Improve model offloading and GPU memory management

IndigoDosSantos · Jun 8, 2024 · 53af46a · 53af46a
1 parent d8c1607
commit 53af46a
Showing 1 changed file with 6 additions and 3 deletions.
diff --git a/run.py b/run.py
@@ -79,15 +79,14 @@ def generate_images(prompt, height, width, negative_prompt, guidance_scale, num_
     # Sanitize user input prompt before using it, with a timeout of 5 seconds
     cleaned_prompt = clean_prompt_with_timeout(prompt, timeout=5)

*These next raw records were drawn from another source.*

-- ==== Sys2Proof/Machine/Types.lean ====
section
/-! DEFINITION. Machine/Types.lean: the parts of the module's state, chapter by chapter, as plain data. Each
field's comment gives what it is | its width | the rule and chapter of the spec that names it | its value
at reset (DESIGN CHOICE and PRESUMED values name their row of the assumption log). -/

namespace Sys2Proof.Machine

/-! ### What the module sends (all chapters) -/

/-- What the module has sent or driven, one entry an act. -/
inductive Out where
  | baton (sess : Nat) (pkt : Bytes)          -- a Baton reply or notice on a session
  | reg (off : Nat) (val : Nat)               -- the answer to a register read
  | relayReply (owner : BitVec 256) (item opcode status : Nat) (res : Bytes) -- the answer to a request that Furun relayed here
  | can (ch : Nat) (f : CanFrame)             -- a CAN frame
  | uio (ch : Nat) (v : Option Nat)           -- an output channel's level: mV or switch, none at high impedance
  | relayFrame (port : Nat) (bs : Bytes)      -- a relay frame on RL0 or RL1
  | wstat (task obj elem st : Nat)            -- what the runtime function WSTAT gives the program
  | furun (peer : W64) (piece : Bytes)        -- a piece of a Furun message on the link to a peer (Table 16.5)
  | pulse (po : Nat)                          -- a pulse on PO0 to PO7
  | eth (port : Nat) (what : Nat) (bs : Bytes) -- a frame of the port's own: Ethertype or protocol number, and its body
  deriving DecidableEq, Repr

/-- A rate limiter of an event that is raised at most once per second (or minute) per instance. -/
structure Limiter where
  /-- event code | 16 | R63, 03 | none listed -/
  code : Nat
  /-- instance | Nat | R63, 03 | none listed -/
  inst : Nat
  /-- instant of the last event of the pair | ns | R63, 03 | none listed -/
  last : Nat
  /-- occurrences since that event | Nat | R63, 03 | none listed -/
  cnt : Nat
  deriving DecidableEq, Repr

/-! ### Event recorder (chapter 20) -/

/-- An event as formed: Table 20.1 without repeat count and check. -/
structure Event where
  /-- timestamp | 64 | R511, 20 | none listed -/
  ts : W64
  /-- code | 16 | R511, 20 | none listed -/
  code : Nat
  /-- severity | 0 to 7 | R511, 20 | none listed -/
  sev : Nat
  /-- tenant tag | 8 | R511, 20 | none listed -/
  tag : Nat
  /-- source object | 0 to 4096 | R511, 20 | none listed -/
  obj : Nat
  /-- source element | 8 | R511, 20 | none listed -/
  elem : Nat
  /-- data, 12 bytes | 96 | R511, 20 | none listed -/
  data : Bytes
  deriving DecidableEq, Repr

/-- Where an entry of the ingest queue stands with the EVR drill (R105, R513). -/
inductive DrillWait where
  | none            -- no drill was bound when the event was formed
  | waiting         -- a trigger of instance 37 waits in its queue of 8
  | verdict (v : Nat)
  deriving DecidableEq, Repr

structure Ingest where
  /-- the event | record | R513, 20 | none listed -/
  ev : Event
  /-- drill verdict | — | R105, 04 | none listed -/
  dv : DrillWait
  deriving DecidableEq, Repr

/-- A stored record (R511, R512, R514). -/
structure Rec where
  /-- sequence number | 64 | R512, 20 | none listed -/
  seq : Nat
  /-- record | 256 | R511, 20 | none listed -/
  ev : Event
  /-- repeat count | 16 | R514, 20 | none listed -/
  rep : Nat
  /-- a window has returned the record | 1 | R514, 20 | none listed -/
  shown : Bool
  deriving DecidableEq, Repr

/-- A reader window beside its registers EVR_WCFG, EVR_WMASK and EVR_WLOST (R517). -/
structure Window where
  /-- owner identity | 256 | R517, 20 | 0 -/
  owner : BitVec 256
  /-- cursor, a sequence number | 64 | R517, 20 | 0 -/
  cursor : Nat
  /-- sequence that the latest capture of this window's group latched | 64 | R520, 20 | 0 -/
  latched : Nat
  deriving DecidableEq, Repr

/-- The held trigger span (R516). -/
structure Span where
  /-- sequence of the triggering record | 64 | R516, 20 | none -/
  seq : Nat
  /-- PRE in force | 16 | R516, 20 | none -/
  pre : Nat
  /-- POST in force | 16 | R516, 20 | none -/
  post : Nat
  /-- POST records still to store | 16 | R516, 20 | none -/
  left : Nat
  deriving DecidableEq, Repr

structure EvrSt where
  /-- ingest queue, at most 256 | list | R513, 20 | empty -/
  queue : List Ingest
  /-- stored records, oldest first, at most 131072 | list | R512, 20 | empty -/
  recs : List Rec
  /-- next sequence number | 64 | R512, 20 | 1 -/
  nextSeq : Nat
  /-- the 16 reader windows | list | R517, 20 | closed -/
  wins : List Window
  /-- the held trigger span | option | R516, 20 | none -/
  span : Option Span
  deriving DecidableEq, Repr

/-! ### DMA (chapter 20) -/

/-- A descriptor as fetched (Table 20.2). -/
structure Desc where
  /-- word 0 | 32 | Table 20.2, 20 | none -/
  w0 : W32
  /-- LEN, word 1 | 32 | Table 20.2, 20 | none -/
  len : W32
  /-- SRC, words 2 and 3 | 64 | Table 20.2, 20 | none -/
  src : W64
  /-- DST, words 4 and 5 | 64 | Table 20.2, 20 | none -/
  dst : W64
  /-- NEXT, words 6 and 7 | 64 | Table 20.2, 20 | none -/
  next : W64
  deriving DecidableEq, Repr

/-- A DMA channel beside its registers (R521 to R528). -/
structure DmaCh where
  /-- first descriptor address, committed | 64 | R102, 20 | 0 -/
  first : W64
  /-- descriptor that runs | option | R523, 20 | none -/
  desc : Option Desc
  /-- instant at which it began | ns | R134, 05 | 0 -/
  since : Nat
  /-- current or latest descriptor address | 64 | Table 20.5, 20 | 0 -/
  addr : W64
  /-- bytes written by it | 32 | Table 20.5, 20 | 0 -/
  bytes : Nat
  /-- latched error word address | 64 | R526, 20 | 0 -/
  errAddr : W64
  /-- the descriptor is done and a drill verdict is awaited | 1 | R525, 20 | 0 -/
  await : Bool
  deriving DecidableEq, Repr

/-! ### Drills (chapter 4) -/

/-- What a drill trigger acts on when its run has given a verdict (R106). -/
inductive DrillRef where
  | can (ch : Nat) (frame : CanFrame)
  | dma (ch : Nat)
  | relay
  deriving DecidableEq, Repr

structure DrillTrig where
  /-- host fields at the trigger, by index | 32 each | Table 4.5, 04 | none -/
  fields : List (Nat × W32)
  /-- what the verdict acts on | — | R106, 04 | none -/
  ref : DrillRef
  deriving DecidableEq, Repr

/-- A host instance beside DRILL_BINDh and DRILL_CNTh. -/
structure DrillInst where
  /-- triggers waiting, at most 8 | list | R105, 04 | empty -/
  queue : List DrillTrig
  /-- persistent words P0 to P3 | 4 × 32 | Table 4.5, 04 | 0 -/
  pers : List W32
  /-- runs completed | 64 | Table 4.9, 04 | 0 -/
  runs : Nat
  deriving DecidableEq, Repr

structure DrillSt where
  /-- library: drill number and image | list | R111, 04 | empty -/
  lib : List (Nat × Bytes)
  /-- host instances 0 to 37 | list | R105, 04 | nothing bound -/
  insts : List DrillInst
  deriving DecidableEq, Repr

     print("Processed prompt:", cleaned_prompt)
-
-    # Load, use, and discard the prior model
-    prior = load_model("prior")
 
     with torch.cuda.amp.autocast(dtype=dtype): 
         seed = torch.seed() if seed == -1 else seed  # Get the initial seed
         torch.manual_seed(seed)  # Apply the seed for generation
         generator = torch.Generator(device).manual_seed(seed)  # Preserve for reproducibility
 
+    # Load, use, and discard the prior model
+    prior = load_model("prior")
     prior.enable_model_cpu_offload()
     prior_output = prior(
         prompt=cleaned_prompt,
@@ -99,6 +98,8 @@ def generate_images(prompt, height, width, negative_prompt, guidance_scale, num_
         num_images_per_prompt=int(num_images_per_prompt),
         generator=generator,
     )
+    del prior
+    torch.cuda.empty_cache()  # Release GPU memory
 
     # Load, use, and discard the decoder model
     decoder = load_model("decoder")
@@ -112,6 +113,8 @@ def generate_images(prompt, height, width, negative_prompt, guidance_scale, num_
         output_type="pil",
         generator=generator,
     ).images
+    del decoder
+    torch.cuda.empty_cache()  # Release GPU memory
 
     metadata_embedded = {
      "parameters": "Stable Cascade",